• [Information shown]:
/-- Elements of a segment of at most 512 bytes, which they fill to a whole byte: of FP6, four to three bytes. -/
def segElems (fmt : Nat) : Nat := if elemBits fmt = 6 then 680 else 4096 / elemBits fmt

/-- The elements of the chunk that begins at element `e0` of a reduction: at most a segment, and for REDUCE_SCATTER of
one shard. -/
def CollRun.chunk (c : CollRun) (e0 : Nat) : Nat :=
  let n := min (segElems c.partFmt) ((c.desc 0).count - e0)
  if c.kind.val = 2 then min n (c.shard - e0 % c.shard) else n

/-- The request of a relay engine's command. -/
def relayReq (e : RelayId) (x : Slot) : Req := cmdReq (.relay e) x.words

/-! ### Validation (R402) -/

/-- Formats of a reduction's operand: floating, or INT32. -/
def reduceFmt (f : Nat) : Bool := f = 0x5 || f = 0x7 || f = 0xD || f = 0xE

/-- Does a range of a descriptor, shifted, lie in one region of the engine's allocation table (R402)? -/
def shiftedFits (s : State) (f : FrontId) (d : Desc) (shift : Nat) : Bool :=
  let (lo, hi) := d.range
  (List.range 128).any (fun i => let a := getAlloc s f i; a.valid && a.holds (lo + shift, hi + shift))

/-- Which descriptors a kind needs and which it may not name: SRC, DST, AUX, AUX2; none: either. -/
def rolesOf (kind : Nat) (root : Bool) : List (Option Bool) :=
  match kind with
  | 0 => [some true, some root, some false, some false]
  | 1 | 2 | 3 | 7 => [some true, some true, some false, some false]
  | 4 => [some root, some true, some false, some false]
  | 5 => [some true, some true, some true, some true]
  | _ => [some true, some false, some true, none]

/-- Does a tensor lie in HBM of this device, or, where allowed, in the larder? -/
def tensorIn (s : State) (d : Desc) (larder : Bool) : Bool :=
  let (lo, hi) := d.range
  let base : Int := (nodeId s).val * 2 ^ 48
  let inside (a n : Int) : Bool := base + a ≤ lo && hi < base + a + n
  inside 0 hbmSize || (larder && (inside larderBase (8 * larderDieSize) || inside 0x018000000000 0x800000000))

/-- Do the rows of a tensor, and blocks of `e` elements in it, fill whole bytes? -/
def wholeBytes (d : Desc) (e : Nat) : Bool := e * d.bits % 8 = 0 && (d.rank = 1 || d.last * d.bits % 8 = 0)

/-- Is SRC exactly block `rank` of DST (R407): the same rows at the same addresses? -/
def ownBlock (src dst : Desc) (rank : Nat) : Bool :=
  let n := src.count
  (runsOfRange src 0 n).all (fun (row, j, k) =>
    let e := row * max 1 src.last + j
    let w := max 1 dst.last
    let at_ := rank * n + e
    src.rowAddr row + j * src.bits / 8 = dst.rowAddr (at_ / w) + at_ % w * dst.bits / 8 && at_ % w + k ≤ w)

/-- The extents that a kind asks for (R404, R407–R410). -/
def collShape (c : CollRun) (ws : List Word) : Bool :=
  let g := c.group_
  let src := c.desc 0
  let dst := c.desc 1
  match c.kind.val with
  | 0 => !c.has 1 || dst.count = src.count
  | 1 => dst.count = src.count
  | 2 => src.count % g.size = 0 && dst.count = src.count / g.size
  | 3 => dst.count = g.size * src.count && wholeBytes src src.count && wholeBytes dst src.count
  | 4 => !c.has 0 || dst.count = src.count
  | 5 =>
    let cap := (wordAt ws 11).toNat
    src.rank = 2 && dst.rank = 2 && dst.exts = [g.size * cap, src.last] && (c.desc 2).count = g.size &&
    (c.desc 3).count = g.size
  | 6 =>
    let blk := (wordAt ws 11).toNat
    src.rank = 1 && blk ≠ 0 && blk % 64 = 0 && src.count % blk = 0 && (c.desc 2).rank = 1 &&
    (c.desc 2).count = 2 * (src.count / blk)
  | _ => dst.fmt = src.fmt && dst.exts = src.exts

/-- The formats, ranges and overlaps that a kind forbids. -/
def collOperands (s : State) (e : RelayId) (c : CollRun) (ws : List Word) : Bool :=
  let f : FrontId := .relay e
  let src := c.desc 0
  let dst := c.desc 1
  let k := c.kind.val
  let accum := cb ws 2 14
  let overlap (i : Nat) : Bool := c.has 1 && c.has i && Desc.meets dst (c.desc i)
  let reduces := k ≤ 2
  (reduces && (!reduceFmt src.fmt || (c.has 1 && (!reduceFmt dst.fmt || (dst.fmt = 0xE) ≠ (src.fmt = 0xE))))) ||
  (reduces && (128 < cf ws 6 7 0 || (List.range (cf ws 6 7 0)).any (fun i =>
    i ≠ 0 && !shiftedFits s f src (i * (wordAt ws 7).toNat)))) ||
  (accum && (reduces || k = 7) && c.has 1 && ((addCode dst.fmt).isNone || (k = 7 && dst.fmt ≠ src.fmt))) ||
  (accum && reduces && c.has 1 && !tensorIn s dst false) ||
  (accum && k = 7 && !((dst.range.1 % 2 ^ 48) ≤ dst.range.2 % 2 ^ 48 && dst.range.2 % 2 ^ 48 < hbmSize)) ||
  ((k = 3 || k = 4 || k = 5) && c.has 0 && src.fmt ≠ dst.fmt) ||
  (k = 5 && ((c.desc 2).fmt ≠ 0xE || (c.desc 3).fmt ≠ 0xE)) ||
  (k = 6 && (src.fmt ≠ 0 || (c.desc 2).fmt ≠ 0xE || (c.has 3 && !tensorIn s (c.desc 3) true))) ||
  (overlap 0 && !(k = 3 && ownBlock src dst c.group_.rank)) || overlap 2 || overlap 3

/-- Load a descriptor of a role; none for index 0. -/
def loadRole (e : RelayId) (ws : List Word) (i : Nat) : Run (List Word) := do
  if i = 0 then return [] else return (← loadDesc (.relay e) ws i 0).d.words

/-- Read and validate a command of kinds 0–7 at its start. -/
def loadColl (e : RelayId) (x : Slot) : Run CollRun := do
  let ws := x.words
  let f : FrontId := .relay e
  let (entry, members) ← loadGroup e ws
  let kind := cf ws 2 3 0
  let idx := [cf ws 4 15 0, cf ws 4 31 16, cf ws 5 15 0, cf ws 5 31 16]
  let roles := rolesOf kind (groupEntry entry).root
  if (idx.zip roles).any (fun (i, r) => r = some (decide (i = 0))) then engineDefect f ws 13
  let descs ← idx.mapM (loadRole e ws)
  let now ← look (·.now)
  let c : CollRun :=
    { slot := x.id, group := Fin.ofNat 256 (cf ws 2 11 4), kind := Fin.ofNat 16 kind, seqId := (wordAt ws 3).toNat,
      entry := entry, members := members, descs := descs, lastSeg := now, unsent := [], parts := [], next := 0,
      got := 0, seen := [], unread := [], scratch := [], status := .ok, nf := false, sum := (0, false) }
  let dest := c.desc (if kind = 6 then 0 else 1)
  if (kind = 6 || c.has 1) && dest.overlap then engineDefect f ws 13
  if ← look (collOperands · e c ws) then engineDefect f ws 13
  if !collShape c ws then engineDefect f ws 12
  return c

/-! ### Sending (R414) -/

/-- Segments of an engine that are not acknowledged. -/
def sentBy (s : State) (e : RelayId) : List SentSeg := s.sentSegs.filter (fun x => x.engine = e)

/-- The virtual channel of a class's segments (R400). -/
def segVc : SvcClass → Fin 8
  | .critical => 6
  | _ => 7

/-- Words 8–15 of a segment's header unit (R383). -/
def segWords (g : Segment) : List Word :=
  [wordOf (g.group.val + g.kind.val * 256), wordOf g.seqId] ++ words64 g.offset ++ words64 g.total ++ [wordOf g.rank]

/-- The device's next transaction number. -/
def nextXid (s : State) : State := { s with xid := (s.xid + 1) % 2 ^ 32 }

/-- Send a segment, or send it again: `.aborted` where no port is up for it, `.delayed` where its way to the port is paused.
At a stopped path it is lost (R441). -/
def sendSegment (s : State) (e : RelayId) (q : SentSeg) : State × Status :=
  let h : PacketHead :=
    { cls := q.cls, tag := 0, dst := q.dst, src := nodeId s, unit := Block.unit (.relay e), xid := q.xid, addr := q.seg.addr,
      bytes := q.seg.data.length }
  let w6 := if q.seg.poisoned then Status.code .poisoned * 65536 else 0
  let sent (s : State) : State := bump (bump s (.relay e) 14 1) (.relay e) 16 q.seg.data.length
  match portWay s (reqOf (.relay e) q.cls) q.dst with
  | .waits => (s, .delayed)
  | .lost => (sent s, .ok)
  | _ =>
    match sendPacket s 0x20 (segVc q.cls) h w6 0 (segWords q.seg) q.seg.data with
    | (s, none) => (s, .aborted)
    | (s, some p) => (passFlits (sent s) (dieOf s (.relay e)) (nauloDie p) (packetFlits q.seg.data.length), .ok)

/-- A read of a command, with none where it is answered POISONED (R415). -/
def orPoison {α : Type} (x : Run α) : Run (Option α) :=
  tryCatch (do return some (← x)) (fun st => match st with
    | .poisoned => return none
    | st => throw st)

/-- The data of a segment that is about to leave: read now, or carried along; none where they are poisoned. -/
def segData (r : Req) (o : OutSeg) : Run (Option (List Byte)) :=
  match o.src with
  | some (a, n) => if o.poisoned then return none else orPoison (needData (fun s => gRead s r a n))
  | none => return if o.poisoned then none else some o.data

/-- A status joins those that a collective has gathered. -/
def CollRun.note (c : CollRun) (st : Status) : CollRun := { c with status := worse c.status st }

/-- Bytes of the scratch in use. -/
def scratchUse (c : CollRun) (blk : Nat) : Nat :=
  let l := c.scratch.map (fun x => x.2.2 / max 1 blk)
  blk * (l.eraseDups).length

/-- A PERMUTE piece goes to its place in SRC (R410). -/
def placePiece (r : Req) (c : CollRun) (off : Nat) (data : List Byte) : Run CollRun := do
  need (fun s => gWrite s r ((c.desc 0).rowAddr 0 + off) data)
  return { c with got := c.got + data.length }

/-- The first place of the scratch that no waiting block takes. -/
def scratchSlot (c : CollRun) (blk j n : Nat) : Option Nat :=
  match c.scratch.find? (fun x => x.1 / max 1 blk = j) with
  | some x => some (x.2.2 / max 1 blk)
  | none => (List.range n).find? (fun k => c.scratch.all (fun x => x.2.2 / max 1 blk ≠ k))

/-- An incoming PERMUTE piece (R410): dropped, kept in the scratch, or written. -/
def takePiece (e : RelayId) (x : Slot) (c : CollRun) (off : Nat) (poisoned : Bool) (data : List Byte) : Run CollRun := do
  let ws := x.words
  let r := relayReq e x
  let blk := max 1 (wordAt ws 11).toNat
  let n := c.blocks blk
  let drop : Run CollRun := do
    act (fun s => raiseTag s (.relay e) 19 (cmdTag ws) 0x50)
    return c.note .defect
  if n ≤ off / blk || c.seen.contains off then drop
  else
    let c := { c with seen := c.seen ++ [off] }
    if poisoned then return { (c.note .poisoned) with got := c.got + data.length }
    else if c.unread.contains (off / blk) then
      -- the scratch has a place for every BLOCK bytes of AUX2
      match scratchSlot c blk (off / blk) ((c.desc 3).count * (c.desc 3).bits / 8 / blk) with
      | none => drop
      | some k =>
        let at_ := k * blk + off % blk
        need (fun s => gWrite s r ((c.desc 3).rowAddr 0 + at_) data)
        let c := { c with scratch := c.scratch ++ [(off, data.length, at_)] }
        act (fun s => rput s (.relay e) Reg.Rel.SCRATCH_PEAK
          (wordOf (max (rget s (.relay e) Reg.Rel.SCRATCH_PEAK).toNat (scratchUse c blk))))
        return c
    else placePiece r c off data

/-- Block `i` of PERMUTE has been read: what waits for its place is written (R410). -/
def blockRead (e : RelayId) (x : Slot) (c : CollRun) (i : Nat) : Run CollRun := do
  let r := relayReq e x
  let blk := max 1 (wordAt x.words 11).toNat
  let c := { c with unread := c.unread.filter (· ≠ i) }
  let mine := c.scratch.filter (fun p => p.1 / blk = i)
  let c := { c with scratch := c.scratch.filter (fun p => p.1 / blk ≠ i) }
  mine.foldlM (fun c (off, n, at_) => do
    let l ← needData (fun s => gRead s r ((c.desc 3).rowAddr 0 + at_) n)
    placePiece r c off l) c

• [Work task]:
Where a line of the material above holds the string "delayed", copy that line.

• [Output]:
/-- Send a segment, or send it again: `.aborted` where no port is up for it, `.delayed` where its way to the port is paused.
  | .waits => (s, .delayed)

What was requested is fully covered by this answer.